For each line in the data that includes "others", make a copy.

Excerpted data:
* * * * * * *

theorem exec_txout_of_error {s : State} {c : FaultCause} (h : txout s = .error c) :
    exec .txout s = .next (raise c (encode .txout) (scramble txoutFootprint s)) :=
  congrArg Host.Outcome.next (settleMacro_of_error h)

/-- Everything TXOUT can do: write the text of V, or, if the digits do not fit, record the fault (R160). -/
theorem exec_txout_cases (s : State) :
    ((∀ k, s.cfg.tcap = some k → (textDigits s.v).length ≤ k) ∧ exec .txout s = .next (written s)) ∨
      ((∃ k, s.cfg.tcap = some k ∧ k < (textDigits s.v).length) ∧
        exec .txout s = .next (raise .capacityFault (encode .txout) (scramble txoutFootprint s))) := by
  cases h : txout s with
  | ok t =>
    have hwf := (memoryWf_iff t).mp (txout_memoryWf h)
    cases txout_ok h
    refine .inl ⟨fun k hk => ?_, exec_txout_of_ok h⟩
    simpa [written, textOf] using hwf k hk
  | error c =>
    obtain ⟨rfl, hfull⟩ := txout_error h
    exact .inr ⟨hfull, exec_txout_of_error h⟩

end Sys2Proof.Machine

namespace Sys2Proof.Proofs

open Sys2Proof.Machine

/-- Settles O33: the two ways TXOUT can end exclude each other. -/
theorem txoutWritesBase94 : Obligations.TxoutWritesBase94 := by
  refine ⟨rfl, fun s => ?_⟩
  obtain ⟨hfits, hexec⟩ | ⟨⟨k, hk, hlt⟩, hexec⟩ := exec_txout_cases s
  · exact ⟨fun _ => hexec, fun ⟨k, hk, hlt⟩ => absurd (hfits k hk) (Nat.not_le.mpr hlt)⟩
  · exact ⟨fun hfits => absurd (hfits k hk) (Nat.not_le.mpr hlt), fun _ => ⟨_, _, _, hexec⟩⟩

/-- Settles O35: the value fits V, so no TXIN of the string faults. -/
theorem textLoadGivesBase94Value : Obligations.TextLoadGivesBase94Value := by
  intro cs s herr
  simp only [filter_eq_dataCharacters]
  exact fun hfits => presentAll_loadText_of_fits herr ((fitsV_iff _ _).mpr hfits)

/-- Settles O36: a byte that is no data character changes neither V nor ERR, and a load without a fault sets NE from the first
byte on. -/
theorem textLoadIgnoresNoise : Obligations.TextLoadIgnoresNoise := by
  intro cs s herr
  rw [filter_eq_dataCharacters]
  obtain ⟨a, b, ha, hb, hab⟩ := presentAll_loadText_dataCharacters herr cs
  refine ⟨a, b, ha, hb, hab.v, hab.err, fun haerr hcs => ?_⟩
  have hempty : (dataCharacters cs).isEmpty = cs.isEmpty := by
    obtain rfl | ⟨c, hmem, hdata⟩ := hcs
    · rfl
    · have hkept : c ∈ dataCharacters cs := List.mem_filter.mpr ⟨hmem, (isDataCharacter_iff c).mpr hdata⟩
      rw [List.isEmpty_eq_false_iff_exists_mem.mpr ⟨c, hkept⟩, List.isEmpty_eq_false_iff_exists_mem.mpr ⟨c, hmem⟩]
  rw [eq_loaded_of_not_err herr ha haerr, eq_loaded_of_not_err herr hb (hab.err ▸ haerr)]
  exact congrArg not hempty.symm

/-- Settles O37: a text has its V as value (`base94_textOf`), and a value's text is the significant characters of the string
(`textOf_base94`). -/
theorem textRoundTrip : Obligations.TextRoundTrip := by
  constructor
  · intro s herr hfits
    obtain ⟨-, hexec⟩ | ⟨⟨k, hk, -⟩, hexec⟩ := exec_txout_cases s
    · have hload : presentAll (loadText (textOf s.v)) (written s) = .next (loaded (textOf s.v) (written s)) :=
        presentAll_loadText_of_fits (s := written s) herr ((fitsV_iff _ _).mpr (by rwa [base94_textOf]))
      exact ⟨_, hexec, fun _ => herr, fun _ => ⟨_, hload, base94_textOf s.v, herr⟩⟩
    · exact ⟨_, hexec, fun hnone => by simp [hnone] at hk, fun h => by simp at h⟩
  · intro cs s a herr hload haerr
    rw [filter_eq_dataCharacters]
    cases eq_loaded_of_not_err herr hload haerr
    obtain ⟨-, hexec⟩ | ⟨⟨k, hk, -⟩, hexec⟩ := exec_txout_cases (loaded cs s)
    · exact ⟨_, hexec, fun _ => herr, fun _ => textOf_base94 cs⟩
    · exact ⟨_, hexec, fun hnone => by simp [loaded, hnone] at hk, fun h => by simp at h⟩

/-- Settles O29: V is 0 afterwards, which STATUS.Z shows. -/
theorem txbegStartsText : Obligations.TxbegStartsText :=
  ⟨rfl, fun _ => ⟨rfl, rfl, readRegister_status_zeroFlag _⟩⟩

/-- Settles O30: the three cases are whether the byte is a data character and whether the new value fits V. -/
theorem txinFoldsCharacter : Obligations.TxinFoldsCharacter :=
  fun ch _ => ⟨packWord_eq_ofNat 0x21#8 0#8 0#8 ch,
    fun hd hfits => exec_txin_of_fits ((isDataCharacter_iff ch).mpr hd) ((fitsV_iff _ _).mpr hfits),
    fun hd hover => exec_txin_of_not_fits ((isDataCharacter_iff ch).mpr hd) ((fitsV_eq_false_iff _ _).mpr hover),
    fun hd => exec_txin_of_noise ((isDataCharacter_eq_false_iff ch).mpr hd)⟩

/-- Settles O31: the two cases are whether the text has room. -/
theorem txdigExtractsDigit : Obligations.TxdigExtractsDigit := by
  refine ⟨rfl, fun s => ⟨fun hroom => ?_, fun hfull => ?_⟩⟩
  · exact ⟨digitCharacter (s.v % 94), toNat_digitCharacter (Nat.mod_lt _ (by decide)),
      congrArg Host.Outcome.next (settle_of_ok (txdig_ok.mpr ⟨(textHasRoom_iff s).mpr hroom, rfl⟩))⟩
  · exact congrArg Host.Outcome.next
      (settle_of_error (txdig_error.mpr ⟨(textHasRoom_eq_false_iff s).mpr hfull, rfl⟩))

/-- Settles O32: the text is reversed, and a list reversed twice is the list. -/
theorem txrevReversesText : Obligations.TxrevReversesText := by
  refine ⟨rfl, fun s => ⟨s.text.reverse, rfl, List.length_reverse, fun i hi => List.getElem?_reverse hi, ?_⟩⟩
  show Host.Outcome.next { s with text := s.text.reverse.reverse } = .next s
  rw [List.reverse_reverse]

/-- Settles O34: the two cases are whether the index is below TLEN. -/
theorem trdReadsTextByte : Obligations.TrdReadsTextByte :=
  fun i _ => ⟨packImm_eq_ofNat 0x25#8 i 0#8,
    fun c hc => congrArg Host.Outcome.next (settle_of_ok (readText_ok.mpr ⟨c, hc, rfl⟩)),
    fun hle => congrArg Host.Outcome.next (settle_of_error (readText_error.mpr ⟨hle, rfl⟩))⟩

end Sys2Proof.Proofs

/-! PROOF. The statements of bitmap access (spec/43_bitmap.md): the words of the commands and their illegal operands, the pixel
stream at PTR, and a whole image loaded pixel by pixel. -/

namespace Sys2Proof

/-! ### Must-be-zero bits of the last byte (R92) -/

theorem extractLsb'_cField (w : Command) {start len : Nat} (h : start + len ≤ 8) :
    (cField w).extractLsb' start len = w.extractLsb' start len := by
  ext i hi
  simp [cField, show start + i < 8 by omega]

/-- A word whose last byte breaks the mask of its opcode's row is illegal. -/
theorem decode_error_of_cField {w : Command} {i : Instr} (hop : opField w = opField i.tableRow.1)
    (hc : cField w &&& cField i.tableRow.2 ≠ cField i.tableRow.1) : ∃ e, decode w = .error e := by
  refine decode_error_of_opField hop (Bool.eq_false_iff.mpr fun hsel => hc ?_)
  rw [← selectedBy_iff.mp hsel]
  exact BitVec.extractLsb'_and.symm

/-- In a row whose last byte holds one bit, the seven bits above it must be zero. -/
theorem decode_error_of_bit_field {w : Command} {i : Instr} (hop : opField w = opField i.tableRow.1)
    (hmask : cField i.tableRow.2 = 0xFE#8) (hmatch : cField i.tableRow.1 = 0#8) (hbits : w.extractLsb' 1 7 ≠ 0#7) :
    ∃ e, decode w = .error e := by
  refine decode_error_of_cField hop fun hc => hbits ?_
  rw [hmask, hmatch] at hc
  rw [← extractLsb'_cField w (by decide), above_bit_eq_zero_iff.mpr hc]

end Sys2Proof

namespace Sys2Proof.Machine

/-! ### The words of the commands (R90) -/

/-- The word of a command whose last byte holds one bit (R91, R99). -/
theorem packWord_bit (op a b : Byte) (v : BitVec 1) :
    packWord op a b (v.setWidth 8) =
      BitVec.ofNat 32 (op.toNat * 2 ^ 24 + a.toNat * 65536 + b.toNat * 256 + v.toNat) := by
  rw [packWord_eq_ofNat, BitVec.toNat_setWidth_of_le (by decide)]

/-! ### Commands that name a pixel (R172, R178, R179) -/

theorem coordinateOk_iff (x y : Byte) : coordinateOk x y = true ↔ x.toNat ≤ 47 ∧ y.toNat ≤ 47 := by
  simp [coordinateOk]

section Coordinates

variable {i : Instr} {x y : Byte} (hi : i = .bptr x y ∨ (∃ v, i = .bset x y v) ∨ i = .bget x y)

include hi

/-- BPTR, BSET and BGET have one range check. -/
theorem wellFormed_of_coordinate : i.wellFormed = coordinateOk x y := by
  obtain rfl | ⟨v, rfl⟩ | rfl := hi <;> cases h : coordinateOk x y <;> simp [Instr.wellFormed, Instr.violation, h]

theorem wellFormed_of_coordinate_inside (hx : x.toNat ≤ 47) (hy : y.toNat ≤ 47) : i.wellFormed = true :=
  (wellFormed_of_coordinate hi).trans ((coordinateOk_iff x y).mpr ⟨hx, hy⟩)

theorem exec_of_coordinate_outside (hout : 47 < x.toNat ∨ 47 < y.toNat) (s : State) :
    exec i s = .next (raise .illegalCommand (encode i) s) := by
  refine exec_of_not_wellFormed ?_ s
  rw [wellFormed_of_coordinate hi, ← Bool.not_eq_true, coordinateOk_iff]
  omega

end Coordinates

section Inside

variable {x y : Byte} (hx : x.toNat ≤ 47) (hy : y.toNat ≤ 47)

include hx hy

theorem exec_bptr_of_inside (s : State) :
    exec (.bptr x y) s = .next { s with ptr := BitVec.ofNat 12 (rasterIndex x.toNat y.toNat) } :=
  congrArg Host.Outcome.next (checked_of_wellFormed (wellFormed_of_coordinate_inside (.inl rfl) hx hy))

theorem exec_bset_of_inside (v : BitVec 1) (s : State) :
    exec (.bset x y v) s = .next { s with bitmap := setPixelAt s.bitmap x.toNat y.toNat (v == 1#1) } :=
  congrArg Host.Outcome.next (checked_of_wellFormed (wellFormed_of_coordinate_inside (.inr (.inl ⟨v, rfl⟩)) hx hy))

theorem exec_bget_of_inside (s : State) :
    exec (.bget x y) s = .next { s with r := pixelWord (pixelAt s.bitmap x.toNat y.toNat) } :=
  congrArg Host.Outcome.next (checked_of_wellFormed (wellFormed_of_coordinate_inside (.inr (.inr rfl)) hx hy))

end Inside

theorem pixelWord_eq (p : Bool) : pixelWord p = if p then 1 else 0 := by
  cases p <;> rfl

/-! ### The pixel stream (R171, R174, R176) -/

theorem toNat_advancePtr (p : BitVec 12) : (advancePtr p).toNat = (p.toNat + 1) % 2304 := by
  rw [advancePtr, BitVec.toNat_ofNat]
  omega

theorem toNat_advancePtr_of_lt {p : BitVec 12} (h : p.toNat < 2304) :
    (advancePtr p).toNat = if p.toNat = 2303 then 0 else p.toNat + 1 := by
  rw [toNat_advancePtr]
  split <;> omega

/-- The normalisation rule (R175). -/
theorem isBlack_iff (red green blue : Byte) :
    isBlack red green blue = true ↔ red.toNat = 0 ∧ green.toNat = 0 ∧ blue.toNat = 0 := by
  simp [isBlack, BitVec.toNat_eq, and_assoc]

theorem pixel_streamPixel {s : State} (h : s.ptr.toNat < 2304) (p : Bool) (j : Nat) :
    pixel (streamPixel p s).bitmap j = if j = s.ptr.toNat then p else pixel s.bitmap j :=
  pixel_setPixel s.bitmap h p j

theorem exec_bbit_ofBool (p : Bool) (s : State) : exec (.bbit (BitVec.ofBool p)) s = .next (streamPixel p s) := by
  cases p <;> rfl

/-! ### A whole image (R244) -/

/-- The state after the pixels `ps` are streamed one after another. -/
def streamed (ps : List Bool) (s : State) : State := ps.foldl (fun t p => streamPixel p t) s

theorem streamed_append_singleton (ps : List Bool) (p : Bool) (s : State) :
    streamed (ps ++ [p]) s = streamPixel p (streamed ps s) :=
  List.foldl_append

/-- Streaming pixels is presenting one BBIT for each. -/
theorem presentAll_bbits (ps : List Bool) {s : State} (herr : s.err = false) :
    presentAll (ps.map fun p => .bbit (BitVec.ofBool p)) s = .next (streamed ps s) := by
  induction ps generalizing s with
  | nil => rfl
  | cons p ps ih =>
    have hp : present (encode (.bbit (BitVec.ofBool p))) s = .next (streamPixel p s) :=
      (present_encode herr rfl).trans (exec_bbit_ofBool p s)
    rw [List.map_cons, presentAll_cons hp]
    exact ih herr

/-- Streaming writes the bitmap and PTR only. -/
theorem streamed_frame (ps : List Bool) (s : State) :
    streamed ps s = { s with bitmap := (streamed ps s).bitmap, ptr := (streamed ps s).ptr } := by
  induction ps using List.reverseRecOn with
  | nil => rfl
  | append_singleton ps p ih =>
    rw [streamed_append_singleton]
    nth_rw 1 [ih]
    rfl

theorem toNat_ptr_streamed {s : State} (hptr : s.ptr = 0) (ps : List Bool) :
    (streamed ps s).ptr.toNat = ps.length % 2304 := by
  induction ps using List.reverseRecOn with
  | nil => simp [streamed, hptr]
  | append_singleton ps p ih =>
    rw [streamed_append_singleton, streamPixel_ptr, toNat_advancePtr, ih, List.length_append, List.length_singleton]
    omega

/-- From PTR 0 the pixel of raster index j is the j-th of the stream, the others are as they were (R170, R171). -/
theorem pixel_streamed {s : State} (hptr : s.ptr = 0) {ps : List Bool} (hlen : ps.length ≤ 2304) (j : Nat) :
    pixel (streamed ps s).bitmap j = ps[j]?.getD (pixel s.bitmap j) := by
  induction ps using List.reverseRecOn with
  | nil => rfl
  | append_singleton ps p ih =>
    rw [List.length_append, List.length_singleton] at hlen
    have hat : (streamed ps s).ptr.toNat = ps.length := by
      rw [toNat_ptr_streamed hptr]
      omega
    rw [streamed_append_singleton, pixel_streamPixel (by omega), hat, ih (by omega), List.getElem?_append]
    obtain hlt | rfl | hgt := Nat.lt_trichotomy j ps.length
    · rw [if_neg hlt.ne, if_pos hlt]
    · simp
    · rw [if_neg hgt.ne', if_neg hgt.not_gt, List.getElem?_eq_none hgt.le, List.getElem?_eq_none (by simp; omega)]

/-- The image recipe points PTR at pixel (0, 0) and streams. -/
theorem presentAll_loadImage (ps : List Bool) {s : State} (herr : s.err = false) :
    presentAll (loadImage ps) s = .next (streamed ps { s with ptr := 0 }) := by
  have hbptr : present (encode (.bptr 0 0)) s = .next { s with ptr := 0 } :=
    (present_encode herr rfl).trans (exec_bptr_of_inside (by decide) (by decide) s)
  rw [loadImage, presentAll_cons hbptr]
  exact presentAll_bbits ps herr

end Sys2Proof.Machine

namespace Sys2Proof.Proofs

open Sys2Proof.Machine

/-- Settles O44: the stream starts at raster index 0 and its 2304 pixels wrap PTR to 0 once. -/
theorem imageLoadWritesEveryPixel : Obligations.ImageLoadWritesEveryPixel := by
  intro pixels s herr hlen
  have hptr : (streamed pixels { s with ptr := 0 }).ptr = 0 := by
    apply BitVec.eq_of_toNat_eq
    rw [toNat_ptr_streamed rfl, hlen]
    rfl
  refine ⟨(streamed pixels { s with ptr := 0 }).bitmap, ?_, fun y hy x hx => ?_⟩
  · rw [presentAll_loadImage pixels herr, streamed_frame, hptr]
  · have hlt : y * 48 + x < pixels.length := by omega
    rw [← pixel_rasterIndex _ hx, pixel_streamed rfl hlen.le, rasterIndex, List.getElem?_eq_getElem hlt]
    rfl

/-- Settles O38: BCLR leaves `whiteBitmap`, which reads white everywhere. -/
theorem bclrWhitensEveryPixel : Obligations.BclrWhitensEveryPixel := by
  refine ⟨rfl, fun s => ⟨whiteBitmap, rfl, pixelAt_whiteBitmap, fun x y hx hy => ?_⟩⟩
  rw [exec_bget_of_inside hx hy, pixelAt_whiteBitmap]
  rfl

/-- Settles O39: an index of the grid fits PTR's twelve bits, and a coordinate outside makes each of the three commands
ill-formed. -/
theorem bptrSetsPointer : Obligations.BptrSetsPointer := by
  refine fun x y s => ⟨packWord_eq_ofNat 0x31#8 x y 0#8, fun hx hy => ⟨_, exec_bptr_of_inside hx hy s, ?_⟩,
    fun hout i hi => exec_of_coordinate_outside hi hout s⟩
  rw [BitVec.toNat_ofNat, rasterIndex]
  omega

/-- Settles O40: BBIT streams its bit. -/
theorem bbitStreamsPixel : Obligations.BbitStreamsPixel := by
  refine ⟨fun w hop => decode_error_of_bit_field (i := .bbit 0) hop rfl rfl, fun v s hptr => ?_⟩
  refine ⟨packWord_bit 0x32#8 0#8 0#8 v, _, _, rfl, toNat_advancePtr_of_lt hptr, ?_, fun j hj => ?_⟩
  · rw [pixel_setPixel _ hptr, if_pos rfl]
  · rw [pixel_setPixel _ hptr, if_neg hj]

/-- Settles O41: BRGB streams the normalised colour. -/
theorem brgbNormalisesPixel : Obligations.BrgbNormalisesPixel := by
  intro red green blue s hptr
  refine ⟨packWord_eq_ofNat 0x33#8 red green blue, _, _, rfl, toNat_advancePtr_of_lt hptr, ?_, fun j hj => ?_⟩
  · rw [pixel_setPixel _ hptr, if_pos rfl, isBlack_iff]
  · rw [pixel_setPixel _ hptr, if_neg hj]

* * * * * * *

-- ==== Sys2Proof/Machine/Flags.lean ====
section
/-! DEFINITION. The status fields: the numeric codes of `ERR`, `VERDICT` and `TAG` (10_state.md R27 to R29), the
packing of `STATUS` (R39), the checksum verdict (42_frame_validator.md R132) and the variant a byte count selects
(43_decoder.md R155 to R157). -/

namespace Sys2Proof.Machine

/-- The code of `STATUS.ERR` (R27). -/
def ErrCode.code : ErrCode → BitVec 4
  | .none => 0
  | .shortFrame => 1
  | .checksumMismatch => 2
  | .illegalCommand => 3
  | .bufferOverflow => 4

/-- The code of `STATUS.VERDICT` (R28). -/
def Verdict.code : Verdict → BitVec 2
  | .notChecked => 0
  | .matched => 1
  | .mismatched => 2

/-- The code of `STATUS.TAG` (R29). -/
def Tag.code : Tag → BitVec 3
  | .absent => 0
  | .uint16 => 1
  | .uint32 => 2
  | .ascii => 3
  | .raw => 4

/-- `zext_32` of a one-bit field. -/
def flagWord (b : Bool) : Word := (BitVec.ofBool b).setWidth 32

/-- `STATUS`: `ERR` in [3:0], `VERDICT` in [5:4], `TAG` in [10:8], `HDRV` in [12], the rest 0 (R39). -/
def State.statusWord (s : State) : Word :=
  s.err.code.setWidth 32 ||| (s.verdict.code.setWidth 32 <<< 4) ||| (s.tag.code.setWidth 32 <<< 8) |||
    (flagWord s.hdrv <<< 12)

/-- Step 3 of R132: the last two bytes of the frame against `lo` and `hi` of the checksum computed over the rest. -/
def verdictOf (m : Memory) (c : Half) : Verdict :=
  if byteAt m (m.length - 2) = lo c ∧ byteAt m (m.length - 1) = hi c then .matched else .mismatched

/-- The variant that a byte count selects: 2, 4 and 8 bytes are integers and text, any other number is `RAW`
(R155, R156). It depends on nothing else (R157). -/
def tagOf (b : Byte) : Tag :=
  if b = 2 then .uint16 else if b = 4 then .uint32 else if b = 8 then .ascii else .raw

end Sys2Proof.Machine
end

* * * * * * *

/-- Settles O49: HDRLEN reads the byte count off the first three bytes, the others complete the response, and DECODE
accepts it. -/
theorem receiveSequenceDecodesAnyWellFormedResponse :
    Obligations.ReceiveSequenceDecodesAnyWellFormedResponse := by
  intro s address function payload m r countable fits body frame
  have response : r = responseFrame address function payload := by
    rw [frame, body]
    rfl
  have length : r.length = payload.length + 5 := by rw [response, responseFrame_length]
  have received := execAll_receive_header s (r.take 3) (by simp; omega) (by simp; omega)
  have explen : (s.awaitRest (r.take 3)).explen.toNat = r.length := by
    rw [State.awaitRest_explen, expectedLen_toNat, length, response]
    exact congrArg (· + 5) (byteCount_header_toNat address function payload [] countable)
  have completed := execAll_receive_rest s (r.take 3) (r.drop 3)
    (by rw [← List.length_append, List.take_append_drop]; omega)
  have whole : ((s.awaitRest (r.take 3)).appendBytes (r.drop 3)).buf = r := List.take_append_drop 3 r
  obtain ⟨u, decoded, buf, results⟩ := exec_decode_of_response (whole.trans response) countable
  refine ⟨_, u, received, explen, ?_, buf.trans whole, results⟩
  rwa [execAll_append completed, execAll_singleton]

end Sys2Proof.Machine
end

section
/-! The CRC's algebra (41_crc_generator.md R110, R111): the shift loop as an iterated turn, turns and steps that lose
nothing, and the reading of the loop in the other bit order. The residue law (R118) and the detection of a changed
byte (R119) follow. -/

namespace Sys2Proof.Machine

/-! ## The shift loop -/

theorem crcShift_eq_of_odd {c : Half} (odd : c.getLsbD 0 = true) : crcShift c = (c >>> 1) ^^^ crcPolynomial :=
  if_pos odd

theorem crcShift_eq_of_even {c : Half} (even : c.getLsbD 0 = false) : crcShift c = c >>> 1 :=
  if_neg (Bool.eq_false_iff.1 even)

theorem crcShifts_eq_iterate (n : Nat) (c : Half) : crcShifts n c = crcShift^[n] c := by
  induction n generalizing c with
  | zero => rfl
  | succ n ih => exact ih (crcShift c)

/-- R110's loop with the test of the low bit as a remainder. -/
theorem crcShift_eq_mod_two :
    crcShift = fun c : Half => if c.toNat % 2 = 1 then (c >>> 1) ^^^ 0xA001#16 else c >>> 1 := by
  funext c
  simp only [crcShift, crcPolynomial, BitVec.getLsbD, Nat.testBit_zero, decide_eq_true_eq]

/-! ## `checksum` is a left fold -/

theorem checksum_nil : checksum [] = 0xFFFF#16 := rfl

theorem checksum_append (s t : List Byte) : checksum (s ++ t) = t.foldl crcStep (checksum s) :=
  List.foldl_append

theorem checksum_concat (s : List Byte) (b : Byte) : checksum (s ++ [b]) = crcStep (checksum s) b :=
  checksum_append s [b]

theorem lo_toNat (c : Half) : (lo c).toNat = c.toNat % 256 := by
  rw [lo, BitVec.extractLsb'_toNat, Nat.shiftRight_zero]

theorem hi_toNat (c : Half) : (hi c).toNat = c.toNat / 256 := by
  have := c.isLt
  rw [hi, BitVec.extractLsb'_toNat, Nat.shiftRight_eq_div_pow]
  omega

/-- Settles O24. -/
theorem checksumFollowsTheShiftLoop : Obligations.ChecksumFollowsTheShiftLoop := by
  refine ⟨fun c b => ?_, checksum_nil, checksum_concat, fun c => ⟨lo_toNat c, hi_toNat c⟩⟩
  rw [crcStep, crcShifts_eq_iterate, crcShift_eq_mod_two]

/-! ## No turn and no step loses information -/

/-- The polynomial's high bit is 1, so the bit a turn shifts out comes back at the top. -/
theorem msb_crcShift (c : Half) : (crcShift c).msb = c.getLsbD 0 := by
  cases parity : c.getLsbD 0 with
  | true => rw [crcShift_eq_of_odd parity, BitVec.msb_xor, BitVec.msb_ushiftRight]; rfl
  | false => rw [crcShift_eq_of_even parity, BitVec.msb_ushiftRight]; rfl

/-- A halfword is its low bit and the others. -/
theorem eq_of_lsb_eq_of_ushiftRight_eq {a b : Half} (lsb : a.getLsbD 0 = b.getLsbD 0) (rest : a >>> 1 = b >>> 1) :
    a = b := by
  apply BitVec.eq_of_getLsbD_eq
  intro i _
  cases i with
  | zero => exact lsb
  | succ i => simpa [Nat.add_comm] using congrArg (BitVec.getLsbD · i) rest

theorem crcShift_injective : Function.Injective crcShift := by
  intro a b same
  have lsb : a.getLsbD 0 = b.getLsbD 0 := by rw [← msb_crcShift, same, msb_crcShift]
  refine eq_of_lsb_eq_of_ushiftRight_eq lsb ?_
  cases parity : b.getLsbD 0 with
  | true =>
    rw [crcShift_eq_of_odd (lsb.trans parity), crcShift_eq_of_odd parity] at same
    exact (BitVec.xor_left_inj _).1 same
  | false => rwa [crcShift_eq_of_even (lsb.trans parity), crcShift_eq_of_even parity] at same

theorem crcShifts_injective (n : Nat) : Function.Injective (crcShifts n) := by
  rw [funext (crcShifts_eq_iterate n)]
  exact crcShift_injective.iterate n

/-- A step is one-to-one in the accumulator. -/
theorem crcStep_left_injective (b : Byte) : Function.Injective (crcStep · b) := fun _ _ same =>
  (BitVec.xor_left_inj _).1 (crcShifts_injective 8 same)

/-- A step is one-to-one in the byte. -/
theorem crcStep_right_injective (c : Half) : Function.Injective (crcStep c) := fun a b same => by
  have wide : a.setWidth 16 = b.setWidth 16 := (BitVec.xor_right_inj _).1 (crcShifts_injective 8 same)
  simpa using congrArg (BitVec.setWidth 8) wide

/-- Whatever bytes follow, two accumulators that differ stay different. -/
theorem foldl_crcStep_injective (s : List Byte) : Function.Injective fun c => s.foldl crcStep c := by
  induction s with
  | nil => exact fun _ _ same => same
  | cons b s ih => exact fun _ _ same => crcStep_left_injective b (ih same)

* * * * * * *

Written answer:
/-- From PTR 0 the pixel of raster index j is the j-th of the stream, the others are as they were (R170, R171). -/
/-- Settles O49: HDRLEN reads the byte count off the first three bytes, the others complete the response, and DECODE
/-- A halfword is its low bit and the others. -/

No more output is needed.